[Collected data]
=-=-=-=-=

/-- A machine at a clk whose first cluster is `c`. -/
def sCl (clk : Nat) (c : Cluster) : State := { s0 with clk := clk, clusters := if c = {} then [] else [(0, c)] }
theorem hyps_PlatformChanges : (sCl 0 { railm := 1 }).wantRail 0 = 1 ∧ ((sCl 0 { railm := 1 }).cluster 0).rail ≠ 1 ∧ (sCl 0 {}).wantRail 0 = 0 ∧
    ((sCl 0 {}).cluster 0).rail = 0 ∧ (let c : Cluster := { railm := 2, lowSince := 0 };
      let s : State := { sCl 4096 c with warps := [] };
      s.cluster 0 = c ∧ s.wantRail 0 = 1 ∧ c.forced = false) ∧
    (let c : Cluster := { flow := true, tlow := true };
      (sCl 1050000000 c).cluster 0 = c ∧ c.susp < 3 ∧ c.calm + 1050000000 ≤ (sCl 1050000000 c).clk ∧ c.hot = false ∧ c.calmT + 1050000000 ≤ (sCl 1050000000 c).clk) ∧
    ((sCl 0 {}).sensor 0 3).suspect = false ∧ (sCl 0 {}).goodNeighbours (sensorCore 0 3) = [] ∧ ((sCl 0 {}).sensor 0 3).last = none ∧
    -40000 ≤ sextN (2 ^ 32 - 40000) 32 ∧ sextN 150000 32 ≤ 150000 ∧ 150000 < sextN 150001 32 ∧
    (let s : State := { sCl 1050000 {} with margins := [(0, some { rail := 0, mv := 55, safe := 50 })] };
      sget none s.margins 0 = some { rail := 0, mv := 55, safe := 50 } ∧ swf none s.margins = true ∧ (0 : Nat) + 1050000 ≤ s.clk) ∧
    (∀ l ∈ [0, 1], ({ s0 with life := { lcs := l, wiping := false } } : State).life.lcs = l) ∧ s0.life.wiping = true ∧ s0.life.wipeAt = 0 ∧
    s0.hostBusy = false ∧ (8191 : Nat) < 0 + 8192 ∧ swf {} s0.clusters = true ∧
    swf {} s0.dps = true := by decide +kernel

/-- A reduction over a tree of 256 bytes, its record at address 0 and its group of one member at address 4,096. -/
def treeImage : Nat := 256 * 2 ^ 352 + 64 * 2 ^ 289
def sFab (c : FabCmd) : State :=
  let s := held 64 treeImage; (s.setMem { s.mem with bytes := memWrite s.mem.bytes 4096 2 1 }).setFab 0 { cmds := [c] }
def fabC : FabCmd := { tree := true, ctx := 1, recAddr := 0, seq := 0 }
/-- A command before its start, with a record that is accepted and (as a ring) one that is not; one at work with two members, before and after
the other's contribution, with and without its receive window, and with its chunk written; an export of context 1's S-space for reads and
writes; a port up and down. -/
theorem hyps_FabricChanges : (∀ t ∈ [true, false], swf {} (sFab { fabC with tree := t }).fabs = true ∧
      ((sFab { fabC with tree := t }).fabQ 0).cmds = [{ fabC with tree := t }]) ∧
    fabMalformed false treeImage = true ∧ (let s := sFab fabC;
      fabMalformed true (memRead s.mem.bytes 0 64) = false ∧ memRead s.mem.bytes 0 64 / 2 ^ 289 % 2 ^ 26 * 64 = 4096 ∧ memRead s.mem.bytes 4096 64 = 1 ∧
      memRead s.mem.bytes 4160 2 = s.fab.devid ∧ s.fab.reach 0 = true ∧ s.fab.reach 5 = false ∧ (s.ctx 1).group = 0 ∧
      spaceOf (recSrc treeImage) = 0 ∧ spaceOf (recDst treeImage) = 0) ∧
    memRead (memWrite (memWrite [] 4096 2 2) 4162 2 5) 4162 2 = 5 ∧
    (let c : FabCmd := { fabC with started := true, image := some treeImage, nmemb := 2, members := [0, 1] };
      ((sFab c).fabQ 0).cmds = [c] ∧ c.chunks = 1 ∧ ({ c with recv := [(0, 1, 0, 0)] } : FabCmd).chunks = 1 ∧ (0 : Nat) ∉ c.posted ∧
      ∀ r, r < 2 → r ≠ 0 → ∃ y ∈ [((0, 1, 0, 0) : Nat × Nat × Nat × Nat)], y.1 = 0 ∧ y.2.1 = r) ∧
    (let c : FabCmd := { fabC with started := true, image := some treeImage, nmemb := 2, members := [0, 1] };
      (sFab c).xwinOk c = false ∧ ({ sFab c with fab := { exports := [(0, 2 ^ 124 + 2 ^ 122 + 2 ^ 99)] } } : State).xwinOk c = true ∧
      ({ c with wrote := [(0, 9)] } : FabCmd).wrote.find? (fun w => w.1 == 0) = some (0, 9) ∧ (sFab c).clk < 9 ∧
      soundAt (sFab c) 0 8 = true ∧ Memory.wf (sFab c).mem.bytes = true ∧ c.image.getD 0 / 2 ^ 315 % 2 ^ 29 * 8 + 8 * 0 = 0) ∧
    (let e := 2 ^ 124 + 2 ^ 121 + 2 ^ 120 + 2 ^ 99;
      (sHost.life.wiping = false) ∧ ({ exports := [(0, e + 2 ^ 122)] } : Fabric).exportFor 0 4 2 0 = some (e + 2 ^ 122) ∧
      ({ exports := [(0, e)] } : Fabric).exportFor 0 4 1 0 = some e ∧ ({ exports := [(0, e)] } : Fabric).exportFor 0 4 0 0 = some e ∧
      ({} : Fabric).exportFor 0 4 1 0 = none ∧ bitsN e 127 124 = 1 ∧ soundAt (held 0 0) 0 4 = true) ∧ sget false s0.fab.down 11 = false ∧
    sget false ({ down := [(11, true)] } : Fabric).down 11 = true := by decide +kernel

=-=-=-=-=

All that is needed is the opening run of the data, given again exactly: please include every line from the first through the line with "tlow := true", both ends kept.

[Task response]
/-- A machine at a clk whose first cluster is `c`. -/
def sCl (clk : Nat) (c : Cluster) : State := { s0 with clk := clk, clusters := if c = {} then [] else [(0, c)] }
theorem hyps_PlatformChanges : (sCl 0 { railm := 1 }).wantRail 0 = 1 ∧ ((sCl 0 { railm := 1 }).cluster 0).rail ≠ 1 ∧ (sCl 0 {}).wantRail 0 = 0 ∧
    ((sCl 0 {}).cluster 0).rail = 0 ∧ (let c : Cluster := { railm := 2, lowSince := 0 };
      let s : State := { sCl 4096 c with warps := [] };
      s.cluster 0 = c ∧ s.wantRail 0 = 1 ∧ c.forced = false) ∧
    (let c : Cluster := { flow := true, tlow := true };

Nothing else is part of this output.